No demand for fibre-based services?

One of the commercial problems often discussed is that there are still not enough services that require a fibre optic network. As mentioned above, it is not in the financial interests of the incumbents to pursue options that could generate new high quality fibre-based services, because models based on delivering digital-economy services will mostly require an open network approach because few large-scale services can be developed in an economic way on a vertically-integrated model.

Those services would simply be too costly and too restrictive for those interested in developing digital economy, e-health, e-education, smart grids, smart city, and similar applications.

The wholesale-only operator will build a model that takes the utility, low-profit approach, while the retailers on the other hand are pursuing high- and short-term profits. As there is little room for differentiation on the network level, RSPs are forced to look at value-added services to successfully compete with each other. This will lead to innovation, new models, and a serious effort to maximise the opportunities of an all-fibre network.

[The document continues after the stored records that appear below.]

-- ==== Sys2Proof/Tests/Slice0.lean ====
section
/-!
SUPPORT. Small tests: ill-formed inputs refused, words decoded that were written out from the format, one or two steps of
each instruction from 95_test_vectors.md, and for every statement with hypotheses a state and operands that meet them.
-/
namespace Sys2Proof.Tests

open Sys2Proof.Machine

/-- A small machine (95_test_vectors.md, program P8's memory of 16 cells). -/
def small : Config := { capacity := 16, cellBits := 32, watchdogLimit := 100, pcBits := 32 }

/-- The machine of the test vectors: 65536 cells of 32 bits. -/
def full : Config := { capacity := 65536, cellBits := 32, watchdogLimit := 100, pcBits := 32 }

/-- A launched machine with a given accumulator, initial memory and image. -/
def machine (c : Config) (acc : Int) (init : InitData) (img : List Byte) : State :=
  { launchState c img init with acc := acc }

/-- A part of the next state, if there is one. -/
def part {α : Type} (o : Host.Outcome State Fault Refusal) (f : State → α) : Option α :=
  match o with
  | .next t => some (f t)
  | .fault _ => none
  | .refused _ => none

/-! Ill-formed inputs (Sys2Proof/WellFormed.lean), each refused by its check and by the launch. -/

theorem test_wf_config : WellFormed.config { small with capacity := 0 } = false ∧
    WellFormed.config { small with cellBits := 12 } = false ∧
    WellFormed.config { small with watchdogLimit := 0 } = false ∧ WellFormed.config small = true := by decide

theorem test_wf_image : WellFormed.image { small with pcBits := 1 } [0, 0] = false ∧
    WellFormed.image { small with pcBits := 1 } [0] = true := by decide

theorem test_wf_init_addresses : WellFormed.initAddresses small [(-1, 0)] = false ∧
    WellFormed.initAddresses small [(16, 0)] = false ∧ WellFormed.initAddresses small [(0, 1), (15, 1)] = true := by decide

theorem test_wf_init_values : WellFormed.initValues small [(0, 2147483648)] = false ∧
    WellFormed.initValues small [(0, -2147483649)] = false ∧
    WellFormed.initValues small [(0, 2147483647), (1, -2147483648)] = true := by decide

theorem test_wf_init_keys : WellFormed.initKeys [(3, 1), (4, 1), (3, 2)] = false ∧
    WellFormed.initKeys [(3, 1), (4, 1)] = true := by decide

theorem test_wf_reserved_byte : WellFormed.reservedByte 1 = false ∧ WellFormed.reservedByte 0 = true := by decide

theorem test_launch_refusals :
    launch { small with watchdogLimit := 0 } [] [] = .refused .badParameters ∧
    launch { small with pcBits := 1 } [0, 0] [] = .refused .imageTooLong ∧
    launch small [] [(16, 0)] = .refused .initAddressOutOfRange ∧
    launch small [] [(0, 2147483648)] = .refused .initValueOutOfRange ∧
    launch small [] [(0, 1), (0, 2)] = .refused .initAddressRepeated :=
  ⟨rfl, rfl, rfl, rfl, rfl⟩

Unfortunately, right now the level of innovation coming from these RSPs remains low. They are steeped in the old telecoms models and very few are able to escape their engineering-dominated nature. As a result, we could see a continuation of poor customer service, misleading advertising, and poor marketing, so there is an urgent need to extend the RSPs model beyond the current level of plain old telco providers.

On the other hand, we do see the continuing rise of companies such as Google, Amazon, Apple, Facebook, and others, who are able to use infrastructure as a utility input for innovation, new business models and new opportunities. Increasingly high-quality broadband services will be developed and delivered by these companies, rather than by the traditional RSPs.

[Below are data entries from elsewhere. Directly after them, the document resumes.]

-- ==== Sys2Proof/Machine/Load.lean ====
section
/-! DEFINITION. The load instructions, `47_load.md` R310 to R318. -/

namespace Sys2Proof.Machine

/-- `lb rt, offset(rs)` (R310). -/
def execLb (rt rs : Reg) (imm : Half) (s : State) : Result :=
  let a := s.effAddr rs imm
  s.loadReg a 1 rt (sextByte (s.byteAt a))

/-- `lbu rt, offset(rs)` (R311). -/
def execLbu (rt rs : Reg) (imm : Half) (s : State) : Result :=
  let a := s.effAddr rs imm
  s.loadReg a 1 rt (zextByte (s.byteAt a))

/-- `lh rt, offset(rs)` (R312). -/
def execLh (rt rs : Reg) (imm : Half) (s : State) : Result :=
  let a := s.effAddr rs imm
  s.loadReg a 2 rt (sextHalf (s.halfAt a))

/-- `lhu rt, offset(rs)` (R313). -/
def execLhu (rt rs : Reg) (imm : Half) (s : State) : Result :=
  let a := s.effAddr rs imm
  s.loadReg a 2 rt (zextHalf (s.halfAt a))

/-- `lw rt, offset(rs)` (R314). -/
def execLw (rt rs : Reg) (imm : Half) (s : State) : Result :=
  let a := s.effAddr rs imm
  s.loadReg a 4 rt (s.wordAt a)

/-- `lwl rt, offset(rs)` (R315, R69). -/
def execLwl (rt rs : Reg) (imm : Half) (s : State) : Result :=
  let a := s.effAddr rs imm
  let w := alignedWord a
  s.loadReg w 4 rt (mergeLoadLeft (leftShift s.par.endian a) (s.wordAt w) (s.reg rt))

/-- `lwr rt, offset(rs)` (R316, R69). -/
def execLwr (rt rs : Reg) (imm : Half) (s : State) : Result :=
  let a := s.effAddr rs imm
  let w := alignedWord a
  s.loadReg w 4 rt (mergeLoadRight (rightShift s.par.endian a) (s.wordAt w) (s.reg rt))

end Sys2Proof.Machine
end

National digital productivity

A national wholesale-only model also makes it possible for the government to work in close cooperation with the operator to develop national economic and social strategies.

For example, to create an attractive business climate for companies moving into the digital economy, attract investments that will deliver new jobs, foster the growth of digital productivity and develop policies for their own departments and institutions (healthcare, education, energy) to use the infrastructure.

Perhaps with the exception of the Scandinavian countries, such a level of cooperation is not happening with the traditional vertically-integrated incumbent operators, and there is plenty of evidence from around the world to support this view.

All of this intertwines: the structurally separated wholesale-only infrastructure model, the need for RSPs to focus on innovation and value-add, and the importance of the NBN for the economy and for the wellbeing of its citizens. Once one element of this complex structure is unravelled, there is a great risk that all other elements will unravel as well.

This is an edited version of a post originally published on January 17. Paul Budde is the managing director of BuddeComm, an independent telecommunications research and consultancy company, which includes 45 national and international researchers in 15 countries.